Il “risveglio” annunciato dal Vossler consisteva, appunto nel riscatto della Germania. Infatti, nel Paese, la sconfitta nella Prima Guerra Mondiale era coincisa fatalmente con altri fattori, riscontrabili sia nell’analisi di Fromm[12] che di Arendt[13]. Innanzitutto la perdita della guerra e le dure sanzioni imposte dagli Stati vincitori fecero cadere il Paese in una profonda depressione economica che colpì maggiormente la classe media inferiore, più vulnerabile all’inflazione rispetto alla classe operaia ed a quella alto borghese, e causò una generale sensazione di impotenza e di fallimento individuale e sociale. L’insoddisfazione e la frustrazione sociale erano accentuate dal crollo dei valori religiosi e della moralità. In questo clima è facile intuire il ruolo che ebbe il movimento nazista come restauratore di un ordine ormai perduto definitivamente; se la maggioranza della classe operaia subì gli eventi con indifferenza o rassegnazione ed i ceti superiori fiutarono la possibilità di sfruttare la situazione a loro favore, le classi piccolo borghesi, gli ex-combattenti e gli ufficiali dell’esercito, non aspettavano altro che l’opportunità di riacquistare prestigio e potere, e di dare sfogo a un desiderio represso di rivincita o persino di vendetta. Una vendetta che assunse la valenza di una ragion di stato che, secondo Vossler, gli italiani non erano capaci di comprendere.

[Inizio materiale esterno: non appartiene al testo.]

/-- Lanes of a warp exit (R184, R198, R199): they leave every split; an empty handler returns; with the frontier empty
the parked lanes exit at `.gp` and the warp ends (R166), losing its waiting traps and timers (R198). -/
def exitLanes (s : State) (wp : Nat) (m : Mask) (scope : Nat) : State :=
  let w := s.warp wp
  let s := exitStore s wp scope m
  let l := (w.frontier.map (fun x => { x with mask := x.mask &&& ~~~ m })).filter (fun x => x.mask ≠ 0)
  let w := { w with live := w.live &&& ~~~ m, frontier := l }
  let w := if w.inh && !(l.any (fun x => !x.held)) then trapReturn { w with frontier := l } else w
  if w.frontier.isEmpty then
    let rest := w.live
    let s := s.setWarp wp { w with live := 0, pend := [], vtcmp := 0, deadline := 0 }
    exitStore s wp 1 rest
  else s.setWarp wp w

/-! ### Barriers (R363, R364) -/

/-- The name of a resident warp. -/
def State.nameOf (s : State) (wp : Nat) : WarpName :=
  let g := s.groupOf wp
  { launch := g.launch, gid := g.gid, index := g.indexOf wp }

/-- The warp of a store. -/
def Store.name (x : Store) : WarpName := { launch := x.launch, gid := x.group, index := x.index }

/-- Are a warp's stores before a place in its order performed, and at `.gp` and wider those in the side log too and its pushes
acknowledged (R241, R246, R259)? Any core may hold them: a save leaves them where they are (R217). DEDUCED: log 125. -/
def settledBefore (s : State) (n : WarpName) (id scope : Nat) : Bool :=
  !s.cores.any (fun k =>
    k.2.stores.any (fun x => x.name == n && decide (x.id < id))
      || (scope != 0 && (k.2.sidelog.any (fun x => x.name == n && decide (x.id < id))
        || k.2.pushes.any (fun p => p.owner == n && decide (p.seq < id) && decide (p.scope ≤ scope)))))

/-- Are the accesses that a release at a scope waits for performed (R241, R246)? `id` is the release's place in the order of the
warp, which is or was in slot `wp` of the core. -/
def releaseOk (s : State) (core wp : Nat) (n : WarpName) (id scope : Nat) : Bool :=
  !(s.core core).loads.any (fun l => l.warp == wp && decide (l.id < id) && !l.isCounter && !l.todo.isEmpty)
    && !(s.core core).mq.any (fun j => j.warp == wp && decide (j.id < id))
    && settledBefore s n id scope

/-- The same for a resident warp. -/
def releaseReady (s : State) (wp id scope : Nat) : Bool := releaseOk s (coreOf wp) wp (s.nameOf wp) id scope

/-- The count that a warp gives the barrier b at which it has arrived: its frontier holds a single split, which waits there. -/
def arrivedAt (w : Warp) (b : Nat) : Option Nat :=
  match w.frontier with
  | [x] => match x.wait with
    | .bar c n => if c = b then some n else none
    | _ => none
  | _ => none

/-- A warp leaves a barrier it waits at: its split goes to pc + 1. -/
def passBarrier (w : Warp) : Warp :=
  ({ w with frontier := w.frontier.map (fun x => match x.wait with
      | .bar _ _ => { x with wait := .ready, pc := x.pc + 1 }
      | _ => x) } : Warp).settle

/-- The imprecise MATRIX_STORAGE of a group, raised at a passing in the warp that is to receive it, else in the
lowest-numbered passing warp (R413); its entry holds the pc of the BAR or PHASE (R194). -/
def raiseMatrixStorage (s : State) (g : Nat) (passing : List Nat) : State :=
  let x := s.group g
  match x.msDue with
  | none => s
  | some (info, wp) =>
    let s := s.setGroup g { x with msDue := none }
    let who := if passing.contains wp then wp else passing.foldl min (passing.headD wp)
    raise s who { cause := .matrixStorage, pc := (((s.warp who).frontier.head?).map Split.pc).getD 0, info := info } false

/-- The warps of a round pass barrier b together, and with those that have arrived since its next round begins (R363); barrier 16 ends
the group's phase instead, once its warps have no trap waiting (R364, R413). A passing is an acquire: the core's logical time rises
to its die's (R288). -/
def passTogether (s : State) (g b : Nat) (here rest : List Nat) : State :=
  let s := raiseMatrixStorage s g here
  let x := s.group g
  if b = 16 then
    if here.any (fun wp => !(s.warp wp).pend.isEmpty) || x.faulted || x.saving then s
    else s.setGroup g { x with ending := true, bars := SMap.erase b x.bars }
  else
    let s := s.setGroup g { x with bars := match rest with
      | [] => SMap.erase b x.bars
      | first :: _ => SMap.set b { count := (arrivedAt (s.warp first) b).getD 0, arrived := rest } x.bars }
    let s := here.foldl (fun s wp => s.setWarp wp (passBarrier (s.warp wp))) s
    let c := coreOf g
    let k := s.core c
    s.setCore c { k with ct := max k.ct (s.die (dieOf g)).dt }

/-- The warps that have arrived at a barrier of a group, in the order of their arrivals. -/
def arrivals (s : State) (g b : Nat) : List Nat :=
  let x := s.group g
  let here := x.warps.filter (fun wp => (arrivedAt (s.warp wp) b).isSome)
  let old := (SMap.look {} x.bars b).arrived.filter here.contains
  old ++ here.filter (fun wp => !old.contains wp)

Per noi si tratta di una guerra di santa difesa. Le ragioni politiche, i precedenti diplomatici saranno quel che sono; a quest’ora nessuno ancora li conoscerà in tutta la loro complicazione. Ma sta il fatto che nella conoscenza tedesca, nel sentimento nostro, c’è solo questo: la Germania è attaccata a tradimento, e portata a difendersi e si difenderà fino all’ultima goccia di sangue. Non vi sono partiti, non vi sono tendenze isolate, non c’è nulla di fittizio, di montato, non è un movimento politico, è la più elementare eruzione di forza popolare che si sia mai vista[14].

Il fenomeno psicologico dell’identificazione, che porta l’individuo a sentirsi parte integrante di un’entità più grande e più forte, è quello che concretamente ed in una forma estrema si è verificato in Germania fra la Prima e la Seconda Guerra Mondiale, e ha contribuito alla formazione di una massa compatta e spregiudicata capace di mettersi contro il mondo intero. Sulla base di queste considerazioni le parole che Vossler scrisse a Croce acquistano un senso compiuto. Molti critici, fra cui la Arendt, parlarono del «potere magico esercitato da Hitler sui suoi ascoltatori. […] Egli esercitò un fascino a cui nessuno, dicono, sarebbe stato immune»[15]. Secondo l’autrice, la potenza del fascino di Hitler fu strettamente collegata al contesto sociale. Infatti, in una società debole e priva di valori,  può accadere che un uomo particolarmente carismatico riesca ad influenzare il volere della massa.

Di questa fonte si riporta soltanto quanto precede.